#### [SOURCE DATA]
/-- A reference monitor behind its block of registers (R84 to R88, R99 to R112). Times are step-free TSA times (R60). -/
structure MonEng where
  /-- It has qualified since it left DISABLED (R84). -/
  seen : Bool := false
  /-- Step-free time in 2^-48 ns at which ACQUIRE or WTR was entered, and its length in seconds (R84, R85). -/
  began : Int := 0
  span : Nat := 0
  /-- Step-free time since which the condition behind a disqualification is false (R85). -/
  clear : Option Int := none
  /-- Latest PPS edge and last accepted pulse in 2^-16 ns; pulses missed in a row (R86). -/
  edge : Option Int := none
  last : Option Int := none
  missed : Nat := 0
  /-- Presence of the PPS, or of the reference's own signal, and of the frequency pin (R86). -/
  pps : Bool := false
  freq : Bool := false
  /-- A frequency pin: step-free time in 2^-16 ns of the first edge of a run of nominal periods that each had one, and the number of the latest (R86). -/
  runFrom : Option Int := none
  runTo : Nat := 0
  /-- The INTEGRITY, ALARM and UPSTREAM conditions (R92, R95, R97, R98). -/
  integ : Bool := false
  alarm : Bool := false
  upstream : Bool := false
  /-- Samples of x since the last second boundary: sum and count; the mean before; a mean was formed (R83). -/
  sumX : Int := 0
  numX : Nat := 0
  /-- Sum of TSB − TSA at those samples, and the mean x of the last second against TSB, in 2^-16 ns (R82). -/
  sumD : Int := 0
  xB : Int := 0
  prevX : Option Int := none
  freshX : Bool := false
  /-- A measured y waits for the second boundary (2^-56). -/
  newY : Option Int := none
  freshY : Bool := false
  /-- Uncertainty that came with the latest measurement in 2^-8 ps (G_t, R98); unbounded is none. -/
  gt : Option Nat := none
  /-- Mean x and y of each second, newest first (R100). -/
  hist : List (Option Int × Option Int) := []
  /-- Seconds since the reference entered the comparison of R100, and that of R112. -/
  age : Nat := 0
  ageJump : Nat := 0
  /-- Evaluations at which a DRIFT reference has agreed with every eligible source (R102). -/
  agreed : Nat := 0
  /-- Seconds for which the phase test with each other reference has passed (R112). -/
  pass : Vector Nat 19 := Vector.replicate 19 0
  /-- x_last has been set (R111). -/
  hasLast : Bool := false
  /-- Sum of the steps of each timescale, in 2^-48 ns, at the last mean x (R60, R82). -/
  steps : Vector Int 2 := Vector.replicate 2 0
  /-- WTR has expired and the return check waits for a mean x (R111). -/
  recheck : Bool := false
  deriving DecidableEq, Repr

/-- An atomic port (R91 to R93). -/
structure AtmEng where
  rx : List Nat := []
  /-- MECs at which the bytes of the transmit FIFO begin their transmission. -/
  tx : List Nat := []
  /-- Bytes collected after a delimiter (R92). -/
  group : Option (List Nat) := none
  /-- A steering word waits for the steering to become active (R93). -/
  held : Bool := false
  deriving DecidableEq, Repr
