-- ==== Sys2Proof/Machine/KeyOps.lean ====
section
/-! DEFINITION. Key slots and crypto lanes: which key an engine may load, dispatch to a lane, and the changes of a lane's state (R289 to R305). -/

namespace Sys2Proof.Machine

def Dev.upKey (d : Dev) (f : KeyEng → KeyEng) : Dev := { d with key := f d.key }
def Dev.upLane (d : Dev) (n : Fin 16) (f : LaneEng → LaneEng) : Dev := { d with lane := d.lane.set n (f d.lane[n]) }
def Dev.upRsp (d : Dev) (f : RspEng → RspEng) : Dev := { d with rsp := f d.rsp }

/-! Functions of outside standards, by their number in Config.standard (log entry 6). -/

abbrev fnHmac : Nat := 1
abbrev fnSivSeal : Nat := 2
abbrev fnSivOpen : Nat := 3
abbrev fnSivCheck : Nat := 4
abbrev fnHkdf : Nat := 5
abbrev fnSha256 : Nat := 6
abbrev fnSha384 : Nat := 7
abbrev fnEcdsaCheck : Nat := 8
abbrev fnGcmSeal : Nat := 9
abbrev fnGcmOpen : Nat := 10
abbrev fnGcmCheck : Nat := 11
abbrev fnRoot : Nat := 12
abbrev fnTrng : Nat := 13

/-- The octets a standard function gives, as numbers. -/
def stdOctets (fn : Nat) (args : List Nat) : List Nat := (Config.standard fn args).map BitVec.toNat

/-- The verdict of a standard check: its first octet is 1. -/
def stdCheck (fn : Nat) (args : List Nat) : Bool := (stdOctets fn args).headD 0 == 1

/-! Slots (R294, R315). -/

/-- The page of a slot's attributes, and its index there. -/
def keyPg (s : Nat) : Nat := Pg.key (1 + s % 256 / 128)

abbrev keyEmpty : Nat := 0
abbrev keyActive : Nat := 1
abbrev keyStale : Nat := 2
abbrev keyDestroyed : Nat := 3

def Dev.keyState (d : Dev) (s : Nat) : Nat := d.get (keyPg s) (KEY1.ATTR0_STATE (s % 128))
def Dev.keyDest (d : Dev) (s : Nat) : Nat := d.get (keyPg s) (KEY1.ATTR0_DEST (s % 128))
def Dev.keyUsage (d : Dev) (s : Nat) : Nat := d.get (keyPg s) (KEY1.ATTR0_USAGE (s % 128))
def Dev.keyEpoch (d : Dev) (s : Nat) : Nat := d.get (keyPg s) (KEY1.ATTR1_EPOCH (s % 128))
def Dev.keyId (d : Dev) (s : Nat) : Nat := d.get (keyPg s) (KEY1.ATTR2_KEY_ID (s % 128))
def Dev.keyParent (d : Dev) (s : Nat) : Nat := d.get (keyPg s) (KEY1.ATTR0_PARENT (s % 128))

/-- The material of a slot. -/
def Dev.keyMat (d : Dev) (s : Nat) : List Nat := (sget (fun _ => ({} : KeyImage)) d.key.nv s).mat

/-- Destination bits (R294). -/
abbrev destNts : Nat := 2
abbrev destPtp : Nat := 3
abbrev destLoader : Nat := 4
abbrev destWrap : Nat := 5
abbrev destClear : Nat := 6
abbrev destAttest : Nat := 7
/-- Usage bits (R294). -/
abbrev useEncrypt : Nat := 0
abbrev useDecrypt : Nat := 1
abbrev useMac : Nat := 2
abbrev useDerive : Nat := 3

/-- Life-cycle state (R311). -/
def Dev.lifeCycle (d : Dev) : Nat := d.get (Pg.key 0) KEY0.LC_STS_LC

/-- An engine may load a key: the slot is ACTIVE and not being invalidated, DEST names the engine, USAGE permits the operation, and the life cycle lets that engine load keys (R294, R300, R313). -/
def Dev.loadable (d : Dev) (s dest use : Nat) : Bool :=
  d.keyState s == keyActive && !d.key.blocked.contains s && bit (d.keyDest s) dest && bit (d.keyUsage s) use &&
  (d.lifeCycle == 2 || (decide (d.lifeCycle < 2) && (dest == destAttest || dest == destLoader)))

/-- The slot names a lane group. -/
def Dev.keyGroup (d : Dev) (s : Nat) : Bool := d.keyDest s % 4 != 0

/-- The cookie sealing slot can seal (R304). -/
def Dev.ntsSealable (d : Dev) : Bool :=
  let s := d.get (Pg.key 3) KEY3.NTS_CUR_SLOT
  d.keyState s == keyActive && !d.key.blocked.contains s && bit (d.keyDest s) destNts && d.keyGroup s && bit (d.keyUsage s) useEncrypt

/-- Bring RSP_STS.NTS_KEY up to date (R304, R316). -/
def Dev.ntsShow (d : Dev) : Dev :=
  if d.ntsSealable == d.on (Pg.rsp 0) RSP0.STS_NTS_KEY then d
  else (d.putb (Pg.rsp 0) RSP0.STS_NTS_KEY d.ntsSealable).int (Pg.key 3) 1

/-! Lanes (R290 to R293). -/

abbrev laneOff : Nat := 0
abbrev laneLoad : Nat := 1
abbrev laneRun : Nat := 2
abbrev laneFenced : Nat := 3
abbrev laneFault : Nat := 4

def Dev.laneState (d : Dev) (n : Fin 16) : Nat := d.get (Pg.cl n) CL.STS_STATE

/-- The copy an operation uses is no longer that of an ACTIVE slot (R291). -/
def Dev.staleOp (d : Dev) (o : LaneOp) : Bool := d.keyState o.slot != keyActive || d.keyEpoch o.slot != o.epoch

/-- Show QLVL and STALE_HELD (R293). -/
def Dev.laneShow (d : Dev) (n : Fin 16) : Dev :=
  let q := d.lane[n].queue
  let held := ((q.filter d.staleOp).map fun o => (o.slot, o.epoch)).eraseDups.length
  (d.put (Pg.cl n) CL.STS_QLVL (min 16 q.length)).put (Pg.cl n) CL.STS_STALE_HELD held

/-- The cluster of a lane is counted in capacity (R250). -/
def Dev.unitCounted (d : Dev) (kind inst : Nat) : Bool := (kind, inst) ∈ d.rsp.counted

/-- The lanes counted in C_c, and the pipelines counted in C_p (R245, R250). -/
def Dev.lanesCounted (d : Dev) : List (Fin 16) := (List.finRange 16).filter fun n => d.laneState n == laneRun && d.unitCounted kindCrypto (n.val / 4)
def Dev.pipesCounted (d : Dev) : List Nat := [0, 1, 2, 3].filter fun q => d.unitCounted kindPipe q

/-- Fewer pipelines and clusters are admitted than were requested (R250), or CAP_EFF is below POWER_CAP (R384). -/
def Dev.throttled (d : Dev) : Bool := d.on Pg.pwr PWR.STS_MAIN_THROTTLED || d.pwr.units.any fun u => (u.kind == kindPipe || u.kind == kindCrypto) && u.granted.isNone

/-- C_p in responses and C_c in operations, per second (R245). -/
def Dev.capP (d : Dev) : Nat := d.pipesCounted.length * 128000000
def Dev.capC (d : Dev) : Nat := d.lanesCounted.length * 16000000

/-- A share in units of 0.01 %, saturating. -/
def share (q c : Nat) : Nat := if c = 0 then (if q = 0 then 0 else 0xFFFF) else min 0xFFFF (q * 10000 / c)

/-- Show the capacity and what is counted in it (R245, R250, R265, R266, R271). -/
def Dev.capShow (d : Dev) : Dev :=
  let lanes := d.lanesCounted
  let pipes := d.pipesCounted
  let d := (d.put (Pg.rsp 0) RSP0.STS_LANES lanes.length).put (Pg.rsp 0) RSP0.STS_PIPES (pipes.foldl (fun a q => a ||| 1 <<< q) 0)
  let d := (d.put (Pg.rsp 1) RSP1.CAP_STS_CP (pipes.length * 128)).put (Pg.rsp 1) RSP1.CAP_STS_CC (lanes.length * 16)
  let d := d.each (List.finRange 16) fun (n : Fin 16) d => d.putb (Pg.cl n) CL.STS_COUNTED (lanes.contains n)
  let d := d.each [0, 1, 2, 3] fun q d =>
    (d.putb (Pg.rsp 7) (RSP7.PIPE_STS_ADMITTED q) (d.granted kindPipe q)).putb (Pg.rsp 7) (RSP7.PIPE_STS_COUNTED q) (pipes.contains q)
  if d.throttled == d.on (Pg.rsp 1) RSP1.OVL_STS_THROTTLED then d
  else (d.putb (Pg.rsp 1) RSP1.OVL_STS_THROTTLED d.throttled).int (Pg.rsp 0) 2

/-- A lane changes state: its record and interrupt (R293). -/
def Dev.laneEnter (d : Dev) (n : Fin 16) (s : Nat) : Dev :=
  let old := d.laneState n
  if old = s then d else
  let d := (((d.put (Pg.cl n) CL.STS_STATE s).int (Pg.cl n) 0).record 0x54 (srcPage (Pg.cl n)) [n.val, old, s]).capShow
  if old = laneFault then d.lower (Pg.cl n) 2 1 else d

/-- The known-answer test begins; it ends 12 µs later, the longest that the rule allows (R292, log entry 89). -/
def Dev.laneTest (d : Dev) (n : Fin 16) : Dev :=
  (d.upLane n fun e => { e with draining := false, passed := false }).timerTime 0 (12 * micro) (.katDone n true)

/-- The lane enters LOAD (R292). -/
def Dev.laneWake (d : Dev) (n : Fin 16) : Dev :=
  if d.lane[n].queue.isEmpty then (d.laneEnter n laneLoad).laneTest n
  else (d.laneEnter n laneLoad).upLane n fun e => { e with draining := true, passed := false }

/-- The group of a lane is named in the destination mask of a slot (R290). -/
def Dev.laneNamed (d : Dev) (n : Fin 16) (s : Nat) : Bool := bit (d.keyDest s) (n.val / 8)

/-- The lane an operation of a slot goes to: in RUN, group named, fewest queued operations, lowest n on a tie; none when all are full (R290). -/
inductive Lane where
  | none | full | lane (n : Fin 16)
  deriving DecidableEq, Repr

def Dev.pickLane (d : Dev) (s : Nat) : Lane :=
  let l := (List.finRange 16).filter fun n => d.laneState n == laneRun && d.laneNamed n s
  match l with
  | [] => .none
  | x :: r =>
    let n := r.foldl (fun (a n : Fin 16) => if d.lane[n].queue.length < d.lane[a].queue.length then n else a) x
    if d.lane[n].queue.length < 16 then .lane n else .full

/-- Ticks of an operation (R241): the request and response checks of an authenticated message, or the four SIV operations of an NTS request with its placeholders. Log entry 9. -/
def opTicks (o : LaneOp) : Nat :=
  match o.job with
  | .nts x _ => cdiv ((65 + 12 * ((x.msg.nts.map (·.placeholders)).getD 0)) * 4) 5
  | .send _ => 12
  | _ => cdiv (34 * 4) 5

/-- The head of a lane's queue is worked on (R289). -/
def Dev.laneNext (d : Dev) (n : Fin 16) : Dev :=
  match d.lane[n].queue with
  | o :: _ => d.timer (opTicks o) (.cryptoOp n true)
  | [] => d

/-- Enter an operation into a lane's queue. -/
def Dev.lanePush (d : Dev) (n : Fin 16) (o : LaneOp) : Dev :=
  let idle := d.lane[n].queue.isEmpty
  ((d.upLane n fun e => { e with queue := e.queue ++ [o] }).laneShow n).when idle fun d => d.laneNext n

/-- A key change is followed by every lane's view of the copies it holds, and by NTS_KEY. -/
def Dev.keyFollow (d : Dev) : Dev := (d.each (List.finRange 16) fun n d => d.laneShow n).ntsShow

end Sys2Proof.Machine
end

#### [YOUR OBJECTIVE]
Begin at the line that has "of R112. -/" in the entries above; stop after the line that has "rx : List Nat := []". Transcribe exactly those lines and no others.

#### [ANSWER TO THIS TASK]
  /-- Seconds since the reference entered the comparison of R100, and that of R112. -/
  age : Nat := 0
  ageJump : Nat := 0
  /-- Evaluations at which a DRIFT reference has agreed with every eligible source (R102). -/
  agreed : Nat := 0
  /-- Seconds for which the phase test with each other reference has passed (R112). -/
  pass : Vector Nat 19 := Vector.replicate 19 0
  /-- x_last has been set (R111). -/
  hasLast : Bool := false
  /-- Sum of the steps of each timescale, in 2^-48 ns, at the last mean x (R60, R82). -/
  steps : Vector Int 2 := Vector.replicate 2 0
  /-- WTR has expired and the return check waits for a mean x (R111). -/
  recheck : Bool := false
  deriving DecidableEq, Repr

/-- An atomic port (R91 to R93). -/
structure AtmEng where
  rx : List Nat := []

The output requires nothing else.